# Exercise brief
Give back exactly the first lines of the entries below, through the line with "k x).time = s.time := rfl".

Dataset excerpts

+++++

/-! `State.setSource` -/

@[simp] theorem State.setSource_pending (s : State) (k : Nat) (x : SourceState) : (s.setSource k x).pending = s.pending := rfl
@[simp] theorem State.setSource_time (s : State) (k : Nat) (x : SourceState) : (s.setSource k x).time = s.time := rfl
@[simp] theorem State.setSource_free (s : State) (k : Nat) (x : SourceState) : (s.setSource k x).free = s.free := rfl
@[simp] theorem State.setSource_par (s : State) (k : Nat) (x : SourceState) : (s.setSource k x).par = s.par := rfl
@[simp] theorem State.setSource_cmd (s : State) (k : Nat) (x : SourceState) : (s.setSource k x).cmd = s.cmd := rfl
@[simp] theorem State.setSource_recs (s : State) (k : Nat) (x : SourceState) : (s.setSource k x).recs = s.recs := rfl
@[simp] theorem State.setSource_mem (s : State) (k : Nat) (x : SourceState) : (s.setSource k x).mem = s.mem := rfl
@[simp] theorem State.setSource_clp (s : State) (k : Nat) (x : SourceState) : (s.setSource k x).clp = s.clp := rfl
@[simp] theorem State.setSource_prt (s : State) (k : Nat) (x : SourceState) : (s.setSource k x).prt = s.prt := rfl
@[simp] theorem State.setSource_red (s : State) (k : Nat) (x : SourceState) : (s.setSource k x).red = s.red := rfl
@[simp] theorem State.setSource_alm (s : State) (k : Nat) (x : SourceState) : (s.setSource k x).alm = s.alm := rfl
@[simp] theorem State.setSource_mgt (s : State) (k : Nat) (x : SourceState) : (s.setSource k x).mgt = s.mgt := rfl
@[simp] theorem State.setSource_pwr (s : State) (k : Nat) (x : SourceState) : (s.setSource k x).pwr = s.pwr := rfl
@[simp] theorem State.setSource_tmr (s : State) (k : Nat) (x : SourceState) : (s.setSource k x).tmr = s.tmr := rfl
@[simp] theorem State.setSource_trg (s : State) (k : Nat) (x : SourceState) : (s.setSource k x).trg = s.trg := rfl
@[simp] theorem State.setSource_tb (s : State) (k : Nat) (x : SourceState) : (s.setSource k x).tb = s.tb := rfl
@[simp] theorem State.setSource_lnk (s : State) (k : Nat) (x : SourceState) : (s.setSource k x).lnk = s.lnk := rfl
@[simp] theorem State.setSource_cal (s : State) (k : Nat) (x : SourceState) : (s.setSource k x).cal = s.cal := rfl
@[simp] theorem State.setSource_link (s : State) (k : Nat) (x : SourceState) : (s.setSource k x).link = s.link := rfl
@[simp] theorem State.setSource_rd (s : State) (k : Nat) (x : SourceState) (addr : Nat) : (s.setSource k x).rd addr = s.rd addr := rfl
@[simp] theorem State.setSource_rdN (s : State) (k : Nat) (x : SourceState) (addr : Nat) : (s.setSource k x).rdN addr = s.rdN addr := rfl

/-! `State.setPrim` -/

@[simp] theorem State.setPrim_pending (s : State) (n p : Nat) (q : Prim) : (s.setPrim n p q).pending = s.pending := rfl
@[simp] theorem State.setPrim_time (s : State) (n p : Nat) (q : Prim) : (s.setPrim n p q).time = s.time := rfl
@[simp] theorem State.setPrim_free (s : State) (n p : Nat) (q : Prim) : (s.setPrim n p q).free = s.free := rfl
@[simp] theorem State.setPrim_par (s : State) (n p : Nat) (q : Prim) : (s.setPrim n p q).par = s.par := rfl
@[simp] theorem State.setPrim_cmd (s : State) (n p : Nat) (q : Prim) : (s.setPrim n p q).cmd = s.cmd := rfl
@[simp] theorem State.setPrim_recs (s : State) (n p : Nat) (q : Prim) : (s.setPrim n p q).recs = s.recs := rfl
@[simp] theorem State.setPrim_mem (s : State) (n p : Nat) (q : Prim) : (s.setPrim n p q).mem = s.mem := rfl
@[simp] theorem State.setPrim_clp (s : State) (n p : Nat) (q : Prim) : (s.setPrim n p q).clp = s.clp := rfl
@[simp] theorem State.setPrim_prt (s : State) (n p : Nat) (q : Prim) : (s.setPrim n p q).prt = s.prt := rfl
@[simp] theorem State.setPrim_red (s : State) (n p : Nat) (q : Prim) : (s.setPrim n p q).red = s.red := rfl
@[simp] theorem State.setPrim_alm (s : State) (n p : Nat) (q : Prim) : (s.setPrim n p q).alm = s.alm := rfl
@[simp] theorem State.setPrim_mgt (s : State) (n p : Nat) (q : Prim) : (s.setPrim n p q).mgt = s.mgt := rfl
@[simp] theorem State.setPrim_pwr (s : State) (n p : Nat) (q : Prim) : (s.setPrim n p q).pwr = s.pwr := rfl
@[simp] theorem State.setPrim_tmr (s : State) (n p : Nat) (q : Prim) : (s.setPrim n p q).tmr = s.tmr := rfl
@[simp] theorem State.setPrim_trg (s : State) (n p : Nat) (q : Prim) : (s.setPrim n p q).trg = s.trg := rfl
@[simp] theorem State.setPrim_tb (s : State) (n p : Nat) (q : Prim) : (s.setPrim n p q).tb = s.tb := rfl
@[simp] theorem State.setPrim_lnk (s : State) (n p : Nat) (q : Prim) : (s.setPrim n p q).lnk = s.lnk := rfl
@[simp] theorem State.setPrim_cal (s : State) (n p : Nat) (q : Prim) : (s.setPrim n p q).cal = s.cal := rfl
@[simp] theorem State.setPrim_link (s : State) (n p : Nat) (q : Prim) : (s.setPrim n p q).link = s.link := rfl
@[simp] theorem State.setPrim_rd (s : State) (n p : Nat) (q : Prim) (addr : Nat) : (s.setPrim n p q).rd addr = s.rd addr := rfl
@[simp] theorem State.setPrim_rdN (s : State) (n p : Nat) (q : Prim) (addr : Nat) : (s.setPrim n p q).rdN addr = s.rdN addr := rfl

/-! `State.setCal` -/

@[simp] theorem State.setCal_pending (s : State) (x : CalState) : (s.setCal x).pending = s.pending := rfl
@[simp] theorem State.setCal_time (s : State) (x : CalState) : (s.setCal x).time = s.time := rfl
@[simp] theorem State.setCal_free (s : State) (x : CalState) : (s.setCal x).free = s.free := rfl
@[simp] theorem State.setCal_par (s : State) (x : CalState) : (s.setCal x).par = s.par := rfl
@[simp] theorem State.setCal_cmd (s : State) (x : CalState) : (s.setCal x).cmd = s.cmd := rfl
@[simp] theorem State.setCal_recs (s : State) (x : CalState) : (s.setCal x).recs = s.recs := rfl
@[simp] theorem State.setCal_mem (s : State) (x : CalState) : (s.setCal x).mem = s.mem := rfl
@[simp] theorem State.setCal_clp (s : State) (x : CalState) : (s.setCal x).clp = s.clp := rfl
@[simp] theorem State.setCal_prt (s : State) (x : CalState) : (s.setCal x).prt = s.prt := rfl
@[simp] theorem State.setCal_red (s : State) (x : CalState) : (s.setCal x).red = s.red := rfl
@[simp] theorem State.setCal_alm (s : State) (x : CalState) : (s.setCal x).alm = s.alm := rfl
@[simp] theorem State.setCal_mgt (s : State) (x : CalState) : (s.setCal x).mgt = s.mgt := rfl
@[simp] theorem State.setCal_pwr (s : State) (x : CalState) : (s.setCal x).pwr = s.pwr := rfl
@[simp] theorem State.setCal_fe (s : State) (x : CalState) : (s.setCal x).fe = s.fe := rfl
@[simp] theorem State.setCal_tmr (s : State) (x : CalState) : (s.setCal x).tmr = s.tmr := rfl
@[simp] theorem State.setCal_trg (s : State) (x : CalState) : (s.setCal x).trg = s.trg := rfl
@[simp] theorem State.setCal_tb (s : State) (x : CalState) : (s.setCal x).tb = s.tb := rfl
@[simp] theorem State.setCal_lnk (s : State) (x : CalState) : (s.setCal x).lnk = s.lnk := rfl
@[simp] theorem State.setCal_link (s : State) (x : CalState) : (s.setCal x).link = s.link := rfl
@[simp] theorem State.setCal_rd (s : State) (x : CalState) (addr : Nat) : (s.setCal x).rd addr = s.rd addr := rfl
@[simp] theorem State.setCal_rdN (s : State) (x : CalState) (addr : Nat) : (s.setCal x).rdN addr = s.rdN addr := rfl

/-! `State.setCalRun` -/

@[simp] theorem State.setCalRun_pending (s : State) (r : CalRun) : (s.setCalRun r).pending = s.pending := rfl
@[simp] theorem State.setCalRun_time (s : State) (r : CalRun) : (s.setCalRun r).time = s.time := rfl
@[simp] theorem State.setCalRun_free (s : State) (r : CalRun) : (s.setCalRun r).free = s.free := rfl
@[simp] theorem State.setCalRun_par (s : State) (r : CalRun) : (s.setCalRun r).par = s.par := rfl
@[simp] theorem State.setCalRun_cmd (s : State) (r : CalRun) : (s.setCalRun r).cmd = s.cmd := rfl
@[simp] theorem State.setCalRun_recs (s : State) (r : CalRun) : (s.setCalRun r).recs = s.recs := rfl
@[simp] theorem State.setCalRun_mem (s : State) (r : CalRun) : (s.setCalRun r).mem = s.mem := rfl
@[simp] theorem State.setCalRun_clp (s : State) (r : CalRun) : (s.setCalRun r).clp = s.clp := rfl
@[simp] theorem State.setCalRun_prt (s : State) (r : CalRun) : (s.setCalRun r).prt = s.prt := rfl
@[simp] theorem State.setCalRun_red (s : State) (r : CalRun) : (s.setCalRun r).red = s.red := rfl
@[simp] theorem State.setCalRun_alm (s : State) (r : CalRun) : (s.setCalRun r).alm = s.alm := rfl
@[simp] theorem State.setCalRun_mgt (s : State) (r : CalRun) : (s.setCalRun r).mgt = s.mgt := rfl
@[simp] theorem State.setCalRun_pwr (s : State) (r : CalRun) : (s.setCalRun r).pwr = s.pwr := rfl
@[simp] theorem State.setCalRun_fe (s : State) (r : CalRun) : (s.setCalRun r).fe = s.fe := rfl
@[simp] theorem State.setCalRun_tmr (s : State) (r : CalRun) : (s.setCalRun r).tmr = s.tmr := rfl
@[simp] theorem State.setCalRun_trg (s : State) (r : CalRun) : (s.setCalRun r).trg = s.trg := rfl
@[simp] theorem State.setCalRun_tb (s : State) (r : CalRun) : (s.setCalRun r).tb = s.tb := rfl
@[simp] theorem State.setCalRun_lnk (s : State) (r : CalRun) : (s.setCalRun r).lnk = s.lnk := rfl
@[simp] theorem State.setCalRun_link (s : State) (r : CalRun) : (s.setCalRun r).link = s.link := rfl
@[simp] theorem State.setCalRun_rd (s : State) (r : CalRun) (addr : Nat) : (s.setCalRun r).rd addr = s.rd addr := rfl
@[simp] theorem State.setCalRun_rdN (s : State) (r : CalRun) (addr : Nat) : (s.setCalRun r).rdN addr = s.rdN addr := rfl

+++++

# Solution to this exercise
/-! `State.setSource` -/

@[simp] theorem State.setSource_pending (s : State) (k : Nat) (x : SourceState) : (s.setSource k x).pending = s.pending := rfl
@[simp] theorem State.setSource_time (s : State) (k : Nat) (x : SourceState) : (s.setSource k x).time = s.time := rfl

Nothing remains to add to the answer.